🌞Mechanism of Respiration — Glycolysis, Link Reaction, Krebs Cycle, and ETS
EMP pathway (glycolysis), pyruvate fate, fermentation, link reaction, Krebs cycle, electron transport system, and ATP accounting with step-by-step tables and exam tips
From Field to Lab — Breaking Down a Grain of Sugar
In the previous lesson, we established that aerobic respiration yields 38 ATP per glucose while anaerobic respiration yields only 2. Now we trace the exact biochemical steps — from glycolysis in the cytoplasm through the Krebs cycle and electron transport in the mitochondria — that account for every one of those ATP molecules.
When a germinating wheat seed splits open its coat and sends out a radicle, the energy for that first push comes from glycolysis — the breakdown of stored glucose in the cytoplasm. As the seedling grows and oxygen becomes available, the partially oxidised pyruvate enters the mitochondria for the Krebs cycle and electron transport chain, extracting 18 times more energy from the same glucose molecule. Understanding these biochemical pathways explains why aeration (oxygen supply) is critical for healthy root growth, and why waterlogged soils stunt plants.
This lesson covers:
- Glycolysis (EMP pathway) — the universal anaerobic first step
- Fate of pyruvic acid — fermentation vs aerobic continuation
- Link reaction — connecting glycolysis to the Krebs cycle
- Krebs cycle (TCA cycle) — the central oxidation hub
- Electron Transport System (ETS) — where most ATP is generated
- Complete ATP accounting — the 38 ATP balance sheet
- Metabolic connections — how fats and proteins feed into respiration
Overview — Stages of Respiration
Respiration proceeds through four sequential stages, each in a specific cellular location. The overview table below serves as a roadmap for the detailed sections that follow.
| Stage | Location | Oxygen Needed? | Products |
|---|---|---|---|
| Glycolysis (EMP) | Cytoplasm | No (anaerobic) | 2 Pyruvic acid + 2 NADH₂ + 2 ATP (net) |
| Link Reaction | Mitochondrial matrix | Yes | 2 Acetyl CoA + 2 CO₂ + 2 NADH₂ |
| Krebs Cycle | Mitochondrial matrix | Yes | 4 CO₂ + 6 NADH₂ + 2 FADH₂ + 2 ATP (GTP) |
| ETS | Inner mitochondrial membrane | Yes | 34 ATP + H₂O |
I. Glycolysis (EMP Pathway)
Named after German scientists Embden, Meyerhof, and Parnas who traced its steps.

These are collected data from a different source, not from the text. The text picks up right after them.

-- ==== Sys2Proof/Machine/ExecManagement.lean ====
section
/-! DEFINITION. Meanings of the management requests: each arrives on the dispatch port at the part's station
address as a MGMT_REQUEST frame (R170, section 11.2). Request kinds: 1 READ, 2 WRITE, 3 CLEAR, 4 ACTION. -/
namespace Sys2Proof.Machine
open Host

/-- READ (R172). -/
def execRead (src : Byte) (req : BitVec 16) (object index : Byte) (s : State) :
    Outcome State Fault Refusal :=
  .next (s.whenRunning (fun x => x.request src req 1 object index []))

/-- WRITE_SETTINGS (R174). -/
def execWriteSettings (src : Byte) (req : BitVec 16) (record : List Byte) (s : State) :
    Outcome State Fault Refusal :=
  .next (s.whenRunning (fun x => x.request src req 2 1 0 record))

/-- WRITE_UNIT (R3). -/
def execWriteUnit (src : Byte) (req : BitVec 16) (index : Byte) (record : List Byte) (s : State) :
    Outcome State Fault Refusal :=
  .next (s.whenRunning (fun x => x.request src req 2 2 index record))

/-- WRITE_GROUP (R10). -/
def execWriteGroup (src : Byte) (req : BitVec 16) (index : Byte) (record : List Byte) (s : State) :
    Outcome State Fault Refusal :=
  .next (s.whenRunning (fun x => x.request src req 2 3 index record))

/-- WRITE_MERIT (R11): object 4 is MERIT_GEN, object 5 MERIT_PUMP. -/
def execWriteMerit (which : MeritList) (src : Byte) (req : BitVec 16) (record : List Byte) (s : State) :
    Outcome State Fault Refusal :=
  .next (s.whenRunning (fun x => match which with
    | .gen => x.request src req 2 4 0 record
    | .pump => x.request src req 2 5 0 record))

/-- WRITE_CLASS (R159). -/
def execWriteClass (src : Byte) (req : BitVec 16) (index : Byte) (record : List Byte) (s : State) :
    Outcome State Fault Refusal :=
  .next (s.whenRunning (fun x => x.request src req 2 6 index record))

/-- WRITE_SEVERITY (R185). -/
def execWriteSeverity (src : Byte) (req : BitVec 16) (index : Byte) (record : List Byte) (s : State) :
    Outcome State Fault Refusal :=
  .next (s.whenRunning (fun x => x.request src req 2 7 index record))

/-- WRITE_NOTICE (R186). -/
def execWriteNotice (src : Byte) (req : BitVec 16) (record : List Byte) (s : State) :
    Outcome State Fault Refusal :=
  .next (s.whenRunning (fun x => x.request src req 2 8 0 record))

/-- CLEAR_COUNTERS (R176). -/
def execClearCounters (src : Byte) (req : BitVec 16) (s : State) :
    Outcome State Fault Refusal :=
  .next (s.whenRunning (fun x => x.request src req 3 13 0 []))

/-- CLEAR_CAPTURE (R188). -/
def execClearCapture (src : Byte) (req : BitVec 16) (s : State) :
    Outcome State Fault Refusal :=
  .next (s.whenRunning (fun x => x.request src req 3 14 0 []))

/-- CLEAR_FLAGS (R186). -/
def execClearFlags (src : Byte) (req : BitVec 16) (s : State) :
    Outcome State Fault Refusal :=
  .next (s.whenRunning (fun x => x.request src req 3 15 0 []))

/-- CLEAR_LINE (R182). -/
def execClearLine (src : Byte) (req : BitVec 16) (index : Byte) (s : State) :
    Outcome State Fault Refusal :=
  .next (s.whenRunning (fun x => x.request src req 3 16 index []))

/-- SOLVE_NOW (R44). -/
def execSolveNow (src : Byte) (req : BitVec 16) (s : State) :
    Outcome State Fault Refusal :=
  .next (s.whenRunning (fun x => x.request src req 4 1 0 []))

/-- UNIT_FAULT_CLEAR (R100). -/
def execUnitFaultClear (src : Byte) (req : BitVec 16) (index : Byte) (s : State) :
    Outcome State Fault Refusal :=
  .next (s.whenRunning (fun x => x.request src req 4 2 index []))

/-- CONVERTER_CLEAR (R127). -/
def execConverterClear (src : Byte) (req : BitVec 16) (index : Byte) (s : State) :
    Outcome State Fault Refusal :=
  .next (s.whenRunning (fun x => x.request src req 4 3 index []))

/-- ESTOP_CLEAR (R23). -/
def execEstopClear (src : Byte) (req : BitVec 16) (s : State) :
    Outcome State Fault Refusal :=
  .next (s.whenRunning (fun x => x.request src req 4 4 0 []))

/-- AUTHORITY_SET (R20). -/
def execAuthoritySet (src : Byte) (req : BitVec 16) (value : Byte) (s : State) :
    Outcome State Fault Refusal :=
  .next (s.whenRunning (fun x => x.request src req 4 5 value []))

/-- SCAN_START (R145). -/
def execScanStart (src : Byte) (req : BitVec 16) (s : State) :
    Outcome State Fault Refusal :=
  .next (s.whenRunning (fun x => x.request src req 4 6 0 []))

/-- SCAN_STOP (R146). -/
def execScanStop (src : Byte) (req : BitVec 16) (s : State) :
    Outcome State Fault Refusal :=
  .next (s.whenRunning (fun x => x.request src req 4 7 0 []))

/-- SCAN_STEP (R147). -/
def execScanStep (src : Byte) (req : BitVec 16) (s : State) :
    Outcome State Fault Refusal :=
  .next (s.whenRunning (fun x => x.request src req 4 8 0 []))

/-- SCAN_CONFIG (R148). -/
def execScanConfig (src : Byte) (req : BitVec 16) (startAddr endAddr mode protection : Byte) (s : State) :
    Outcome State Fault Refusal :=
  .next (s.whenRunning (fun x => x.request src req 4 9 0 [startAddr, endAddr, mode, protection]))

/-- LINE_RESET (R151). -/
def execLineReset (src : Byte) (req : BitVec 16) (s : State) :
    Outcome State Fault Refusal :=
  .next (s.whenRunning (fun x => x.request src req 4 10 0 []))

/-- ENGINE_RESET (R178). -/
def execEngineReset (src : Byte) (req : BitVec 16) (s : State) :
    Outcome State Fault Refusal :=
  .next (s.whenRunning (fun x => x.request src req 4 11 0 []))

/-- DEVICE_RESET (R179). -/
def execDeviceReset (src : Byte) (req : BitVec 16) (s : State) :
    Outcome State Fault Refusal :=
  .next (s.whenRunning (fun x => x.request src req 4 12 0 []))

end Sys2Proof.Machine
end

Glycolysis is universal — it occurs in virtually all living organisms.
| Feature | Detail |
|---|---|
| Location | Cytoplasm (cytosol) |
| Oxygen requirement | Not required (anaerobic) |
| Starting substrate | 1 molecule of glucose (6-carbon) |
| End product | 2 molecules of Pyruvic acid (3-carbon each) |
| All reactions | Reversible |
Two Phases of Glycolysis
| Phase | What Happens | ATP | Net Energy |
|---|---|---|---|
| 1st Phase (Preparatory) | Phosphorylation of glucose (2 ATP consumed) | −2 ATP | Endothermic (energy investment) |
| 2nd Phase (Payoff) | Oxidation produces 4 ATP + 2 NADH₂ | +4 ATP | Exothermic (energy harvest) |

Products of Glycolysis (per glucose)
| Product | Quantity | Fate |
|---|---|---|
| Pyruvic acid | 2 molecules | Further oxidised via Link + Krebs (aerobic) OR fermented (anaerobic) |
| NADH₂ | 2 molecules | → 6 ATP via ETS (3 ATP each) |
| ATP (net) | 2 ATP | Direct substrate-level phosphorylation |
TIP
Glycolysis ATP total: Net direct = 2 ATP. With O₂ (NADH₂ → ETS): 2 + 6 = 8 ATP total from glycolysis.
Fate of Pyruvic Acid — Two Paths
The pyruvic acid produced by glycolysis stands at a metabolic crossroads. What happens next depends entirely on whether oxygen is available — this single decision determines whether the cell extracts 2 ATP or 38 ATP from glucose.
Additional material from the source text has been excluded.